We already knew Darren Aronofsky was planning on approaching the biblical tale of Noah’s Ark from an ecological perspective, but based on an early script review, it looks like this one could trump even the heavy green message in “Avatar.”
Brian Godawa of Godawa’s Movie Blog says Aronoksky’s version of Noah paints him as an “environmental wacko” – a “vegan hippy-like gatherer of herbs,” with a family that avoids crowds and lives off the land.
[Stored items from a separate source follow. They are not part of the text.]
/-- The setting identifiers (11, SETTING IDENTIFIERS). -/
inductive SettingId where
  | lifeLimit | warningMargin | graceSetting | strikeCost | warmWindow
  | cooldown | warmUp | strikeWindow | retryWait | attempts
  | finalAddress | missLimit | follow
  | muteLead | maskTime | seekWindow | averaging | tolerance | stableCount | confirmFactor | fallback
  | panelWidth | panelHeight | tiltGain | tiltAveraging
  | lead | bridgeMax | walkupLength | extendStep | idleLevel | walkupLevel
  | rate (l : Link)
  | mask (l : Link)
  deriving DecidableEq, Repr

/-! ## Settings (R181) -/

/-- The thirty-seven settings. The defaults are those of 11, SETTING IDENTIFIERS. -/
structure Settings where
  lifeLimit : Nat := 3000
  warningMargin : Nat := 200
  graceSetting : Nat := 2
  strikeCost : Nat := 15
  warmWindow : Nat := 600
  cooldown : Nat := 90
  warmUp : Nat := 40
  strikeWindow : Nat := 4
  retryWait : Nat := 30
  attempts : Nat := 3
  finalAddress : Nat := 4
  missLimit : Nat := 3
  follow : Bool := true
  muteLead : Nat := 40
  maskTime : Nat := 120
  seekWindow : Nat := 2000
  averaging : Nat := 4
  tolerance : Nat := 3
  stableCount : Nat := 4
  confirmFactor : Nat := 8
  fallback : Fallback := .hold
  panelWidth : Nat := 1920
  panelHeight : Nat := 1200
  tiltGain : Nat := 16
  tiltAveraging : Nat := 4
  lead : Nat := 2
  bridgeMax : Nat := 60
  walkupLength : Nat := 90
  extendStep : Nat := 30
  idleLevel : Level := .closed
  walkupLevel : Level := .present
  engineRate : Nat := 57600
  lecternRate : Nat := 19200
  campusRate : Nat := 19200
  engineMask : NoticeSet := 0x05A
  lecternMask : NoticeSet := 0xFFF
  campusMask : NoticeSet := 0xFFF
  deriving DecidableEq, Repr

/-! ## Lamp account and lamp controller -/

/-- The retained account record (R1). -/
structure AccountRecord where
  wear : Nat := 0
  burnSeconds : Nat := 0
  ignitions : Nat := 0
  hotIgnitions : Nat := 0
  failedAttempts : Nat := 0
  outages : Nat := 0
  grace : Nat := 2
  unverified : Bool := false
  lastBurn : Nat := 0
  deriving DecidableEq, Repr

/-- The account with its working state (R1). `attempt` is the attempt in flight: `some true` is a hot one. -/
structure Account where
  record : AccountRecord := {}
  warmCount : Nat := 0
  currentBurn : Nat := 0
  attempt : Option Bool := none
  checkpoint : Nat := 0
  status : WearStatus := .good
  deriving DecidableEq, Repr

/-- The lamp controller (R20). The running timer is the one of the present state and phase; it was started at
`timerStart` and runs `timerLength` µs. -/
structure Lamp where
  state : LampState := .cooling false
  demand : Bool := false
  requested : LampLevel := .normal
  attempts : Nat := 0
  temp : TempState := .unknown
  effective : LampLevel := .eco
  timeToLight : Nat := 0
  timerStart : Nat := 0
  timerLength : Nat := 90 * 1000000
  igniteAt : Nat := 0
  litHold : Option Nat := none
  deriving DecidableEq, Repr

/-! ## Plate scanner -/

/-- One record of the plate table (R48). `signal` is `some true` for ACTIVE. -/
structure Plate where
  state : PlateState := .unconfigured
  kind : Option PlateKind := none
  signal : Option Bool := none
  syncEdge : Option SyncEdge := none
  connects : Nat := 0
  buttons : Nat := 0
  missStreak : Nat := 0
  deriving DecidableEq, Repr

/-- What the scanner is doing on the bus (R45 to R47): times in µs are ends. -/
inductive Slot where
  | stopped
  | polling (address : Nat) (frame : List Byte) (till : Nat)
  | window (address : Nat) (bytes : List Byte) (till : Nat)
  | cycleGap (till : Nat)
  deriving DecidableEq, Repr

/-- The plate scanner: the record of each address 1 … 12 in order, its bus counters (R58), the final address in force
(R59) and the slot. -/
structure Scanner where
  plates : List Plate
  badReplies : List Nat
  misses : List Nat
  finalInForce : Nat := 4
  slot : Slot := .stopped
  deriving DecidableEq, Repr

/-! ## Switch sequencer and geometry unit -/

/-- The switch record and the working state of its measurement (R62). The running timer is the one of the state; it ends
at `timerEnd`. `reference` and `routedAt` are moments in µs. -/
structure Switch where
  state : SwitchState := .dark
  routed : Nat := 0
  target : Nat := 0
  previous : Nat := 0
  origin : Option Origin := none
  lockTime : Nat := 0
  pictureMute : Bool := false
  bridgeMute : Bool := false
  edge : Option SyncEdge := none
  reference : Option Nat := none
  ring : List Nat := []
  streak : Nat := 0
  missMark : Bool := false
  timerEnd : Nat := 0
  routedAt : Nat := 0
  deriving DecidableEq, Repr

/-- The four stored fields of a geometry (R88), also one preset (R89). -/
structure Preset where
  mode : GeometryMode := .manual
  vManual : Int := 0
  h : Int := 0
  vTrim : Int := 0
  deriving DecidableEq, Repr

/-- One corner displacement in pixels (R96). -/
structure Corner where
  dx : Int := 0
  dy : Int := 0
  deriving DecidableEq, Repr

/-- The four corners (R96). -/
structure Corners where
  tl : Corner := {}
  tr : Corner := {}
  bl : Corner := {}
  br : Corner := {}
  deriving DecidableEq, Repr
“Noah explains that his family ‘studies the world,’ ‘healing it as best we can,’ like a kind of environmentalist scientist,” writes Godawa. “But he also mysteriously has the fighting skills of an ancient Near Eastern Ninja.”
Ninja Noah? Fantastic. But there’s more. Apparently, this version of Noah also runs an animal hospital, taking in the wounded or those that survive “evil poachers.”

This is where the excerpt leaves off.